Complete these before the first session. They provide the conceptual framework we’ll build on all week.

$ day-1 --am [+][-]

Session 1: Positioning and Prototyping with Artifacts

Readings:

Topics:

  • Welcome and introductions: who’s in the room, what do you want to build?
  • The agentic coding spectrum: vibe coding → distant coding → agentic engineering
  • Willison’s framework: what changes when code is cheap to write?
  • Hands-on: Claude Artifacts for rapid prototyping — building a text analysis tool, a quiz, or a timeline in the browser without leaving the chat
  • Discussion: what can Artifacts do, and where do they hit a wall?

Exercise: Build a small interactive artifact relevant to your research or teaching. Share it with the group.
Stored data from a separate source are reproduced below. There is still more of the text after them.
theorem execStartInterface_keeps (hP : Lasting P) {p : PartId} {s : State} (h : P s) : OutP P (execStartInterface p s) := by
  unfold execStartInterface
  repeat' first
    | with_reducible assumption
    | with_reducible apply State.setTdi_keeps hP
    | with_reducible refine ite_keeps (fun _ => ?_) (fun _ => ?_)
    | with_reducible apply OutP.next
    | with_reducible refine OutP.ite (fun _ => ?_) (fun _ => ?_)
    | with_reducible refine fst_ite_keeps (fun _ => ?_) (fun _ => ?_)
    | with_reducible refine snd_ite_keeps (fun _ => ?_) (fun _ => ?_)
    | with_reducible refine List.foldl_keeps ?_ (fun s x h => ?_)
    | with_reducible refine List.foldl_fst_keeps ?_ (fun s x h => ?_)
    | with_reducible refine List.foldl_snd_keeps ?_ (fun s x h => ?_)
    | intro s x h
    | simp only [Stable.mk_iff hP.stable]
    | split
    | dsimp only

theorem State.leaveTdi_keeps (hP : Lasting P) {s : State} {p : ℕ} {v : ℕ} (h : P s) : P (State.leaveTdi s p v) := by
  unfold State.leaveTdi
  repeat' first
    | with_reducible assumption
    | with_reducible apply State.setTdi_keeps hP
    | with_reducible apply State.landing3_keeps hP
    | with_reducible apply State.setPart_keeps hP.stable
    | with_reducible refine ite_keeps (fun _ => ?_) (fun _ => ?_)
    | with_reducible refine fst_ite_keeps (fun _ => ?_) (fun _ => ?_)
    | with_reducible refine snd_ite_keeps (fun _ => ?_) (fun _ => ?_)
    | with_reducible refine List.foldl_keeps ?_ (fun s x h => ?_)
    | with_reducible refine List.foldl_fst_keeps ?_ (fun s x h => ?_)
    | with_reducible refine List.foldl_snd_keeps ?_ (fun s x h => ?_)
    | intro s x h
    | simp only [Stable.mk_iff hP.stable]
    | split
    | dsimp only

theorem execStopInterface_keeps (hP : Lasting P) {p : PartId} {s : State} (h : P s) : OutP P (execStopInterface p s) := by
  unfold execStopInterface
  repeat' first
    | with_reducible assumption
    | with_reducible apply State.leaveTdi_keeps hP
    | with_reducible refine ite_keeps (fun _ => ?_) (fun _ => ?_)
    | with_reducible apply OutP.next
    | with_reducible refine OutP.ite (fun _ => ?_) (fun _ => ?_)
    | with_reducible refine fst_ite_keeps (fun _ => ?_) (fun _ => ?_)
    | with_reducible refine snd_ite_keeps (fun _ => ?_) (fun _ => ?_)
    | with_reducible refine List.foldl_keeps ?_ (fun s x h => ?_)
    | with_reducible refine List.foldl_fst_keeps ?_ (fun s x h => ?_)
    | with_reducible refine List.foldl_snd_keeps ?_ (fun s x h => ?_)
    | intro s x h
    | simp only [Stable.mk_iff hP.stable]
    | split
    | dsimp only

theorem execTdiError_keeps (hP : Lasting P) {p : PartId} {s : State} (h : P s) : OutP P (execTdiError p s) := by
  unfold execTdiError
  repeat' first
    | with_reducible assumption
    | with_reducible apply State.leaveTdi_keeps hP
    | with_reducible refine ite_keeps (fun _ => ?_) (fun _ => ?_)
    | with_reducible apply OutP.next
    | with_reducible refine OutP.ite (fun _ => ?_) (fun _ => ?_)
    | with_reducible refine fst_ite_keeps (fun _ => ?_) (fun _ => ?_)
    | with_reducible refine snd_ite_keeps (fun _ => ?_) (fun _ => ?_)
    | with_reducible refine List.foldl_keeps ?_ (fun s x h => ?_)
    | with_reducible refine List.foldl_fst_keeps ?_ (fun s x h => ?_)
    | with_reducible refine List.foldl_snd_keeps ?_ (fun s x h => ?_)
    | intro s x h
    | simp only [Stable.mk_iff hP.stable]
    | split
    | dsimp only

theorem State.stageImage_keeps (hP : Stable P) {s : State} {x : FwImage} (h : P s) : P (State.stageImage s x) := by
  unfold State.stageImage
  repeat' first
    | with_reducible assumption
    | with_reducible refine ite_keeps (fun _ => ?_) (fun _ => ?_)
    | with_reducible refine fst_ite_keeps (fun _ => ?_) (fun _ => ?_)
    | with_reducible refine snd_ite_keeps (fun _ => ?_) (fun _ => ?_)
    | with_reducible refine List.foldl_keeps ?_ (fun s x h => ?_)
    | with_reducible refine List.foldl_fst_keeps ?_ (fun s x h => ?_)
    | with_reducible refine List.foldl_snd_keeps ?_ (fun s x h => ?_)
    | intro s x h
    | simp only [Stable.mk_iff hP]
    | split
    | dsimp only

theorem execPldmFirmwareUpdate_keeps (hP : Stable P) {component : BitVec 16} {version : BitVec 32} {image : List Byte} {sig : List Byte} {s : State} (h : P s) :
    OutP P (execPldmFirmwareUpdate component version image sig s) := by
  unfold execPldmFirmwareUpdate
  repeat' first
    | with_reducible assumption
    | with_reducible apply State.wake_keeps hP
    | with_reducible apply State.stageImage_keeps hP
    | with_reducible apply State.commitRecord_keeps hP
    | with_reducible refine ite_keeps (fun _ => ?_) (fun _ => ?_)
    | with_reducible apply OutP.next
    | with_reducible refine OutP.ite (fun _ => ?_) (fun _ => ?_)
    | with_reducible refine fst_ite_keeps (fun _ => ?_) (fun _ => ?_)
    | with_reducible refine snd_ite_keeps (fun _ => ?_) (fun _ => ?_)
    | with_reducible refine List.foldl_keeps ?_ (fun s x h => ?_)
    | with_reducible refine List.foldl_fst_keeps ?_ (fun s x h => ?_)
    | with_reducible refine List.foldl_snd_keeps ?_ (fun s x h => ?_)
    | intro s x h
    | simp only [Stable.mk_iff hP]
    | split
    | dsimp only

theorem execFirmwareActivate_keeps (hP : Lasting P) {component : BitVec 16} {s : State} (h : P s) :
    OutP P (execFirmwareActivate component s) := by
  unfold execFirmwareActivate
  repeat' first
    | with_reducible assumption
    | with_reducible apply State.wake_keeps hP.stable
    | with_reducible apply State.landing4_keeps hP
    | with_reducible apply State.activate_keeps hP.stable
    | with_reducible refine ite_keeps (fun _ => ?_) (fun _ => ?_)
    | with_reducible apply OutP.next
    | with_reducible refine OutP.ite (fun _ => ?_) (fun _ => ?_)
    | with_reducible refine fst_ite_keeps (fun _ => ?_) (fun _ => ?_)
    | with_reducible refine snd_ite_keeps (fun _ => ?_) (fun _ => ?_)
    | with_reducible refine List.foldl_keeps ?_ (fun s x h => ?_)
    | with_reducible refine List.foldl_fst_keeps ?_ (fun s x h => ?_)
    | with_reducible refine List.foldl_snd_keeps ?_ (fun s x h => ?_)
    | intro s x h
    | simp only [Stable.mk_iff hP.stable]
    | split
    | dsimp only

end Sys2Proof.Machine
end

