-- ==== Sys2Proof/Laws/KeepDebug.lean ====
section
/-! SUPPORT. What the definitions of Machine/Debug.lean keep. -/

set_option linter.unusedTactic false
set_option linter.unreachableTactic false

namespace Sys2Proof.Machine

variable {P : State → Prop}

theorem State.dbgCmd_keeps (hP : Stable P) {s : State} {unit : ℕ} {mask : ℕ} {smp : Bool} {rst : Bool} (h : P s) :
    P (State.dbgCmd s unit mask smp rst) := by
  unfold State.dbgCmd
  repeat' first
    | with_reducible assumption
    | with_reducible refine ite_keeps (fun _ => ?_) (fun _ => ?_)
    | with_reducible refine fst_ite_keeps (fun _ => ?_) (fun _ => ?_)
    | with_reducible refine snd_ite_keeps (fun _ => ?_) (fun _ => ?_)
    | with_reducible refine List.foldl_keeps ?_ (fun s x h => ?_)
    | with_reducible refine List.foldl_fst_keeps ?_ (fun s x h => ?_)
    | with_reducible refine List.foldl_snd_keeps ?_ (fun s x h => ?_)
    | intro s x h
    | simp only [Stable.mk_iff hP]
    | split
    | dsimp only

theorem execSample_keeps (hP : Stable P) {unit : Byte} {mask : BitVec 4} {s : State} (h : P s) : OutP P (execSample unit mask s) := by
  unfold execSample
  repeat' first
    | with_reducible assumption
    | with_reducible apply State.dbgCmd_keeps hP
    | with_reducible refine ite_keeps (fun _ => ?_) (fun _ => ?_)
    | with_reducible apply OutP.next
    | with_reducible refine OutP.ite (fun _ => ?_) (fun _ => ?_)
    | with_reducible refine fst_ite_keeps (fun _ => ?_) (fun _ => ?_)
    | with_reducible refine snd_ite_keeps (fun _ => ?_) (fun _ => ?_)
    | with_reducible refine List.foldl_keeps ?_ (fun s x h => ?_)
    | with_reducible refine List.foldl_fst_keeps ?_ (fun s x h => ?_)
    | with_reducible refine List.foldl_snd_keeps ?_ (fun s x h => ?_)
    | intro s x h
    | simp only [Stable.mk_iff hP]
    | split
    | dsimp only

theorem execReset_keeps (hP : Stable P) {unit : Byte} {mask : BitVec 4} {s : State} (h : P s) : OutP P (execReset unit mask s) := by
  unfold execReset
  repeat' first
    | with_reducible assumption
    | with_reducible apply State.dbgCmd_keeps hP
    | with_reducible refine ite_keeps (fun _ => ?_) (fun _ => ?_)
    | with_reducible apply OutP.next
    | with_reducible refine OutP.ite (fun _ => ?_) (fun _ => ?_)
    | with_reducible refine fst_ite_keeps (fun _ => ?_) (fun _ => ?_)
    | with_reducible refine snd_ite_keeps (fun _ => ?_) (fun _ => ?_)
    | with_reducible refine List.foldl_keeps ?_ (fun s x h => ?_)
    | with_reducible refine List.foldl_fst_keeps ?_ (fun s x h => ?_)
    | with_reducible refine List.foldl_snd_keeps ?_ (fun s x h => ?_)
    | intro s x h
    | simp only [Stable.mk_iff hP]
    | split
    | dsimp only

theorem execSampleReset_keeps (hP : Stable P) {unit : Byte} {mask : BitVec 4} {s : State} (h : P s) :
    OutP P (execSampleReset unit mask s) := by
  unfold execSampleReset
  repeat' first
    | with_reducible assumption
    | with_reducible apply State.dbgCmd_keeps hP
    | with_reducible refine ite_keeps (fun _ => ?_) (fun _ => ?_)
    | with_reducible apply OutP.next
    | with_reducible refine OutP.ite (fun _ => ?_) (fun _ => ?_)
    | with_reducible refine fst_ite_keeps (fun _ => ?_) (fun _ => ?_)
    | with_reducible refine snd_ite_keeps (fun _ => ?_) (fun _ => ?_)
    | with_reducible refine List.foldl_keeps ?_ (fun s x h => ?_)
    | with_reducible refine List.foldl_fst_keeps ?_ (fun s x h => ?_)
    | with_reducible refine List.foldl_snd_keeps ?_ (fun s x h => ?_)
    | intro s x h
    | simp only [Stable.mk_iff hP]
    | split
    | dsimp only

theorem State.ringSel_keeps (hP : Stable P) {s : State} {value : Word} (h : P s) : P (State.ringSel s value) := by
  unfold State.ringSel
  repeat' first
    | with_reducible assumption
    | with_reducible apply State.setFld_keeps hP
    | with_reducible refine ite_keeps (fun _ => ?_) (fun _ => ?_)
    | with_reducible refine fst_ite_keeps (fun _ => ?_) (fun _ => ?_)
    | with_reducible refine snd_ite_keeps (fun _ => ?_) (fun _ => ?_)
    | with_reducible refine List.foldl_keeps ?_ (fun s x h => ?_)
    | with_reducible refine List.foldl_fst_keeps ?_ (fun s x h => ?_)
    | with_reducible refine List.foldl_snd_keeps ?_ (fun s x h => ?_)
    | intro s x h
    | simp only [Stable.mk_iff hP]
    | split
    | dsimp only

theorem execRingSelect_keeps (hP : Stable P) {value : Word} {s : State} (h : P s) : OutP P (execRingSelect value s) := by
  unfold execRingSelect
  repeat' first
    | with_reducible assumption
    | with_reducible apply State.ringSel_keeps hP
    | with_reducible refine ite_keeps (fun _ => ?_) (fun _ => ?_)
    | with_reducible apply OutP.next
    | with_reducible refine OutP.ite (fun _ => ?_) (fun _ => ?_)
    | with_reducible refine fst_ite_keeps (fun _ => ?_) (fun _ => ?_)
    | with_reducible refine snd_ite_keeps (fun _ => ?_) (fun _ => ?_)
    | with_reducible refine List.foldl_keeps ?_ (fun s x h => ?_)
    | with_reducible refine List.foldl_fst_keeps ?_ (fun s x h => ?_)
    | with_reducible refine List.foldl_snd_keeps ?_ (fun s x h => ?_)
    | intro s x h
    | simp only [Stable.mk_iff hP]
    | split
    | dsimp only

theorem State.setEvRing_keeps (hP : Stable P) {s : State} {fn : ℕ} {r : HostRing} (h : P s) : P (State.setEvRing s fn r) := by
  unfold State.setEvRing
  repeat' first
    | with_reducible assumption
    | with_reducible refine ite_keeps (fun _ => ?_) (fun _ => ?_)
    | with_reducible refine fst_ite_keeps (fun _ => ?_) (fun _ => ?_)
    | with_reducible refine snd_ite_keeps (fun _ => ?_) (fun _ => ?_)
    | with_reducible refine List.foldl_keeps ?_ (fun s x h => ?_)
    | with_reducible refine List.foldl_fst_keeps ?_ (fun s x h => ?_)
    | with_reducible refine List.foldl_snd_keeps ?_ (fun s x h => ?_)
    | intro s x h
    | simp only [Stable.mk_iff hP]
    | split
    | dsimp only

theorem State.evWrite_keeps (hP : Lasting P) {s : State} {fn : ℕ} {r : EventRec} (h : P s) : P (State.evWrite s fn r) := by
  unfold State.evWrite
  repeat' first
    | with_reducible assumption
    | with_reducible apply State.setEvRing_keeps hP.stable
    | with_reducible apply State.setHost_keeps hP
    | with_reducible apply State.hostPart_keeps hP
    | with_reducible refine ite_keeps (fun _ => ?_) (fun _ => ?_)
    | with_reducible refine fst_ite_keeps (fun _ => ?_) (fun _ => ?_)
    | with_reducible refine snd_ite_keeps (fun _ => ?_) (fun _ => ?_)
    | with_reducible refine List.foldl_keeps ?_ (fun s x h => ?_)
    | with_reducible refine List.foldl_fst_keeps ?_ (fun s x h => ?_)
    | with_reducible refine List.foldl_snd_keeps ?_ (fun s x h => ?_)
    | intro s x h
    | exact fun hw => Memory.wf_writeN hw
    | exact fun hw => Memory.wf_writeN (wf_zeroRange hw)
    | exact fun hw => wf_zeroRange hw
    | exact fun hw => wf_copyRange hw
    | exact fun hw => Memory.wf_writeAll hw
    | simp only [Stable.mk_iff hP.stable]
    | split
    | dsimp only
We’ll revisit this project on Day 5.

$ day-1 --pm [+][-]

Session 2: Claude Code Web — Beyond the Chat Window

Readings:

Topics:

  • From Artifacts to Code Web: when you need files, persistence, and real deployment
  • Working in Code Web: projects, file management, GitHub integration
  • Demo: building a multi-page GitHub Pages site from a research project
  • Discussion: the spectrum from chat to code — when do you need each tool?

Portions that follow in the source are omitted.